AI Recognition Comes to Self-Checkout: Russian Developer Speeds Up Weighed Goods
One of Russia’s largest retail technology developers has rolled out AI-powered visual recognition for weighed products at self-checkout kiosks, aiming to cut queues and reduce errors in everyday grocery shopping.

The End of Checkout Bottlenecks
Despite the widespread adoption of digital tools in retail, weighed goods remain one of the most challenging categories at checkout. Manually searching for items in a product catalog can take 10 to 15 seconds per item, often leading to queues, mislabeling, inventory discrepancies and frequent calls for staff assistance. ATOL’s new video recognition system reduces processing time for weighed goods to about five seconds per item and delivers automatic identification accuracy of up to 98.9%. Using AI-based recognition, the system can identify fruits and vegetables, nuts, candies and other weighed products regardless of packaging – in plastic bags, stretch wrap, mesh or even partially covered by a customer’s hand.
How the System Works
Improving product recognition is a complex but high-impact task. About 40% of purchases in Russia are made using ATOL software and hardware, and every second transaction passes through the ATOL Online cloud service. The new system, available starting with version 1.3.4 of Frontol Selfie Pro, uses artificial intelligence to automatically identify goods without barcodes.
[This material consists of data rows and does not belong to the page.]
/-- Settles O27, by the frame of the command's unit. -/
theorem unitsAreIndependent : Obligations.UnitsAreIndependent := by
  intro i s t hi h
  have frame := exec_unitFrame i s t hi h
  exact ⟨frame.cipher, frame.hash, frame.ratchet⟩

end Sys2Proof.Machine
end

section
/-! The state statements, part 1: the invariant of rule R45 and of the buffer. Each update that a command makes has a lemma
that says when it keeps the invariant; a command keeps it because its cases are such updates. -/

namespace Sys2Proof.Machine

/-! ### The state of the units as a whole -/

/-- ERR, ECODE and every unit's state are the same: all that rule R45 speaks of. -/
structure SameUnits (s t : State) : Prop where
  /-- ERR and ECODE. -/
  error : SameError s t
  /-- CipherEngine. -/
  cipher : SameCipher s t
  /-- HashEngine. -/
  hash : SameHash s t
  /-- TokenRatchet. -/
  ratchet : SameRatchet s t

theorem SameUnits.refl (s : State) : SameUnits s s :=
  ⟨⟨rfl, rfl⟩, ⟨rfl, rfl⟩, ⟨rfl, rfl, rfl⟩, ⟨rfl, rfl, rfl⟩⟩

theorem SameUnits.trans {s t u : State} (hst : SameUnits s t) (htu : SameUnits t u) : SameUnits s u where
  error := ⟨htu.error.1.trans hst.error.1, htu.error.2.trans hst.error.2⟩
  cipher := ⟨htu.cipher.1.trans hst.cipher.1, htu.cipher.2.trans hst.cipher.2⟩
  hash :=
    let ⟨hhv, hhash, hdig⟩ := hst.hash
    let ⟨hhv', hhash', hdig'⟩ := htu.hash
    ⟨hhv'.trans hhv, hhash'.trans hhash, hdig'.trans hdig⟩
  ratchet :=
    let ⟨hpv, hrdone, hrat⟩ := hst.ratchet
    let ⟨hpv', hrdone', hrat'⟩ := htu.ratchet
    ⟨hpv'.trans hpv, hrdone'.trans hrdone, hrat'.trans hrat⟩

theorem SameUnits.setHost (ms : List HostMove) (s : State) : SameUnits s (setHost ms s) :=
  ⟨⟨rfl, rfl⟩, ⟨rfl, rfl⟩, ⟨rfl, rfl, rfl⟩, ⟨rfl, rfl, rfl⟩⟩

theorem SameUnits.pushReply (r : Reply) (s : State) : SameUnits s (pushReply r s) :=
  ⟨⟨rfl, rfl⟩, ⟨rfl, rfl⟩, ⟨rfl, rfl, rfl⟩, ⟨rfl, rfl, rfl⟩⟩

theorem SameUnits.setArg (v : Word) (s : State) : SameUnits s (setArg v s) :=
  ⟨⟨rfl, rfl⟩, ⟨rfl, rfl⟩, ⟨rfl, rfl, rfl⟩, ⟨rfl, rfl, rfl⟩⟩

theorem SameUnits.setDbuf (m : Memory) (s : State) : SameUnits s (setDbuf m s) :=
  ⟨⟨rfl, rfl⟩, ⟨rfl, rfl⟩, ⟨rfl, rfl, rfl⟩, ⟨rfl, rfl, rfl⟩⟩

/-- The reset action gives every unit its reset value, whatever the parameters and the host's side. -/
theorem SameUnits.resetBlock (s : State) : SameUnits State.reset (resetBlock s) :=
  ⟨⟨rfl, rfl⟩, ⟨rfl, rfl⟩, ⟨rfl, rfl, rfl⟩, ⟨rfl, rfl, rfl⟩⟩

/-! ### Cause codes and key lengths -/

theorem causeCode_ne_zero (c : Cause) : causeCode c ≠ 0 := by cases c <;> decide

theorem keyWordCount_eq (kl : BitVec 2) : keyWordCount kl = 4 + 2 * kl.toNat := by
  unfold keyWordCount keyBytes; omega

theorem roundCount_eq (kl : BitVec 2) : roundCount kl = 10 + 2 * kl.toNat := by
  rw [roundCount, keyWordCount_eq]; omega

/-- A key length code other than the reserved 3 is at most 2. -/
theorem keyLength_le_two {kl : BitVec 2} (hkl : kl ≠ 3) : kl.toNat ≤ 2 := by
  have h3 : kl.toNat ≠ 3 := fun h => hkl (BitVec.eq_of_toNat_eq h)
  omega

/-! ### Rule R45: what each update keeps -/

theorem BlockInv.of_sameUnits {s t : State} (h : BlockInv s) (hst : SameUnits s t) : BlockInv t := by
  obtain ⟨⟨herr, hecode⟩, ⟨hcv, hcipher⟩, ⟨hhv, hhash, -⟩, ⟨hpv, hrdone, hratchet⟩⟩ := hst
  constructor <;> simp only [herr, hecode, hcv, hcipher, hhv, hhash, hpv, hrdone, hratchet]
  exacts [h.code_iff_running, h.key_params, h.ecb_vector, h.hash_live, h.hash_dead, h.ratchet_none,
    h.count_le_target, h.complete_at_target, h.running_between, h.begin_at_zero, h.done_complete]

theorem blockInv_reset : BlockInv State.reset where
  code_iff_running := by decide
  key_params := nofun
  ecb_vector := nofun
  hash_live := nofun
  hash_dead _ := ⟨by decide, rfl, rfl⟩
  ratchet_none _ := ⟨rfl, rfl, rfl, rfl⟩
  count_le_target := by decide
  complete_at_target := nofun
  running_between := nofun
  begin_at_zero := nofun
  done_complete := nofun

theorem BlockInv.raiseFault {s : State} (h : BlockInv s) (c : Cause) : BlockInv (raiseFault c s) :=
  { h with code_iff_running := ⟨fun h0 => absurd h0 (causeCode_ne_zero c), nofun⟩ }

theorem BlockInv.initialCipher {s : State} (h : BlockInv s) (m : Mode) {kl : BitVec 2} (hkl : kl ≠ 3) :
    BlockInv (setCipher (initialCipher m kl s) s) :=
  { h with
    key_params := fun _ => by
      refine ⟨hkl, ?_⟩
      have hle := keyLength_le_two hkl
      simp only [setCipher_cipher, Machine.initialCipher, roundCount_eq, BitVec.toNat_ofNat]
      omega
    ecb_vector := fun hm _ i => by
      have hecb : m = .ecb := hm
      subst hecb
      exact byteAt_zeroBytes 16 i }

/-- A data command of CipherEngine may move VEC only in CBC mode. -/
theorem BlockInv.of_sameButData {s t : State} (h : BlockInv s) (hst : SameButData s t)
    (hvec : s.cipher.cm = .ecb → t.cipher.vec = s.cipher.vec) : BlockInv t := by
  obtain ⟨⟨hcv, hcm, hckl, hnr, -⟩, ⟨hhv, hhash, -⟩, ⟨hpv, hrdone, hratchet⟩, ⟨herr, hecode⟩, -⟩ := hst
  constructor <;> simp only [herr, hecode, hcv, hcm, hckl, hnr, hhv, hhash, hpv, hrdone, hratchet]
  case ecb_vector => intro hecb; rw [hvec hecb]; exact h.ecb_vector hecb
  exacts [h.code_iff_running, h.key_params, h.hash_live, h.hash_dead, h.ratchet_none,
    h.count_le_target, h.complete_at_target, h.running_between, h.begin_at_zero, h.done_complete]

theorem Encrypted.vec_of_ecb {n : Nat} {s t : State} (h : Encrypted n s t) (hecb : s.cipher.cm = .ecb) :
    t.cipher.vec = s.cipher.vec := by
  rw [h.vector, hecb, if_neg (by simp)]

theorem Decrypted.vec_of_ecb {n : Nat} {s t : State} (h : Decrypted n s t) (hecb : s.cipher.cm = .ecb) :
    t.cipher.vec = s.cipher.vec := by
  rw [h.vector, hecb, if_neg (by simp)]

theorem BlockInv.encryptBlocks {s : State} (h : BlockInv s) (hw : s.dbuf.wf = true) (n : Nat) :
    BlockInv (forBlocks encryptBlock n s) :=
  let ⟨hsame, _, henc⟩ := forBlocks_encryptBlock n s hw
  h.of_sameButData hsame henc.vec_of_ecb

theorem BlockInv.decryptBlocks {s : State} (h : BlockInv s) (hw : s.dbuf.wf = true) (n : Nat) :
    BlockInv (forBlocks decryptBlock n s) :=
  let ⟨hsame, _, hdec⟩ := forBlocks_decryptBlock n s hw
  h.of_sameButData hsame hdec.vec_of_ecb

theorem BlockInv.startHash {s : State} (h : BlockInv s) (words : Vector Word 8) :
    BlockInv (setHv true (setHash { s.hash with h := words, plen := 0, count := 0 } s)) :=
  { h with
    hash_live := fun _ => ⟨rfl, Nat.two_pow_pos 61⟩
    hash_dead := nofun }

theorem BlockInv.absorb {s : State} (h : BlockInv s) (hhv : s.hv = true) (bytes : List Byte)
    (hlen : s.hash.count.toNat + bytes.length < 2 ^ 61) : BlockInv (setHash (absorb s.hash bytes) s) :=
  { h with
    hash_live := fun _ => by
      obtain ⟨hplen, -⟩ := h.hash_live hhv
      rw [setHash_hash, absorb_count, absorb_plen _ _ (by omega)]
      omega
    hash_dead := fun hdead => absurd (hhv.symm.trans hdead) nofun }

theorem BlockInv.endHash {s : State} (h : BlockInv s) (pend : Bytes 64) (d : Bytes 32) :
    BlockInv (setHv false (setHash { h := Vector.ofFn fun _ => 0, pend := pend, plen := 0, count := 0 }
      (setDigest d s))) :=
  { h with
    hash_live := nofun
    hash_dead := fun _ => ⟨by simp, rfl, rfl⟩ }

theorem BlockInv.beginRatchet {s : State} (h : BlockInv s) (seed : Bytes 32) (target : Word) :
    BlockInv (setPv false (setRdone false (setRatchet
      { rst := .begin, src := seed, sync := zeroBytes 32, pat := 0, target := target, cur := 0, work := seed }
      s))) :=
  { h with
    ratchet_none := nofun
    count_le_target := Nat.zero_le _
    complete_at_target := nofun
    running_between := nofun
    begin_at_zero := fun _ => rfl
    done_complete := nofun }

theorem BlockInv.setPattern {s : State} (h : BlockInv s) (hrst : s.ratchet.rst ≠ .none) (sync : Bytes 32)
    (pat : Word) : BlockInv (setPv true (setRatchet { s.ratchet with sync := sync, pat := pat } s)) :=
  { h with ratchet_none := fun hnone => absurd hnone hrst }

theorem BlockInv.completeRatchet {s : State} (h : BlockInv s) (cur : Word) (work : Bytes 32)
    (hcur : cur = s.ratchet.target) :
    BlockInv (setRdone true (setRatchet { s.ratchet with rst := .complete, cur := cur, work := work } s)) :=
  { h with
    ratchet_none := nofun
    count_le_target := BitVec.le_of_eq hcur
    complete_at_target := fun _ => hcur
    running_between := nofun
    begin_at_zero := nofun
    done_complete := fun _ => rfl }

/-- A round before the target is reached leaves the count strictly between 0 and the target. -/
theorem BlockInv.roundDone {s : State} (h : BlockInv s) (hne : s.ratchet.cur ≠ s.ratchet.target) :
    BlockInv (roundDone s) := by
  obtain ⟨hreached, heq⟩ | ⟨hshort, heq⟩ := roundDone_cases s <;> rw [heq]
  · exact h.completeRatchet _ _ hreached
  · have hle := h.count_le_target
    have hbetween : 0 < s.ratchet.cur + 1 ∧ s.ratchet.cur + 1 < s.ratchet.target := by bv_omega
    exact { h with
      ratchet_none := nofun
      count_le_target := BitVec.le_of_lt hbetween.2
      complete_at_target := nofun
      running_between := fun _ => hbetween
      begin_at_zero := nofun
      done_complete := nofun }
The mechanics are straightforward. A customer places the product on the scale and taps “Weigh item.” The self-checkout camera captures an image and runs it through an AI model. The system then displays one or several suggested product options for confirmation. The customer approves the correct item or selects it manually from the catalog, after which the weighed product is automatically added to the receipt.
Integrating AI-based recognition for weighed goods marks an important step in the automation of Russian retail and could eventually become a standard feature of modern self-checkout systems. For shoppers, the benefits are clear: fewer errors, shorter queues and a smoother checkout experience. For retailers, the technology reduces service and inventory mistakes and lowers the risk of losses during weighing and checkout. Over time, it may also translate into operational savings by reducing the need for staff intervention.

A Growing Global Trend
Experts expect AI-powered product recognition systems to continue evolving. Recognition databases are likely to expand, local products may be added, and integrations with mobile apps and loyalty programs are possible. Computer vision–based recognition is already a sought-after technology on the global retail market.
Similar solutions are in use abroad. In the Czech Republic, the Albert supermarket chain uses an AI solution from Mettler Toledo to speed up recognition of non-barcoded goods at checkout. In Russia, the Magnit retail chain has adopted smart scales with cameras and neural networks.

Researchers worldwide are actively studying improved computer vision models for retail applications. In the long run, Russian developers could export such digital products to markets with advanced retail automation, provided they adapt them to local consumer preferences.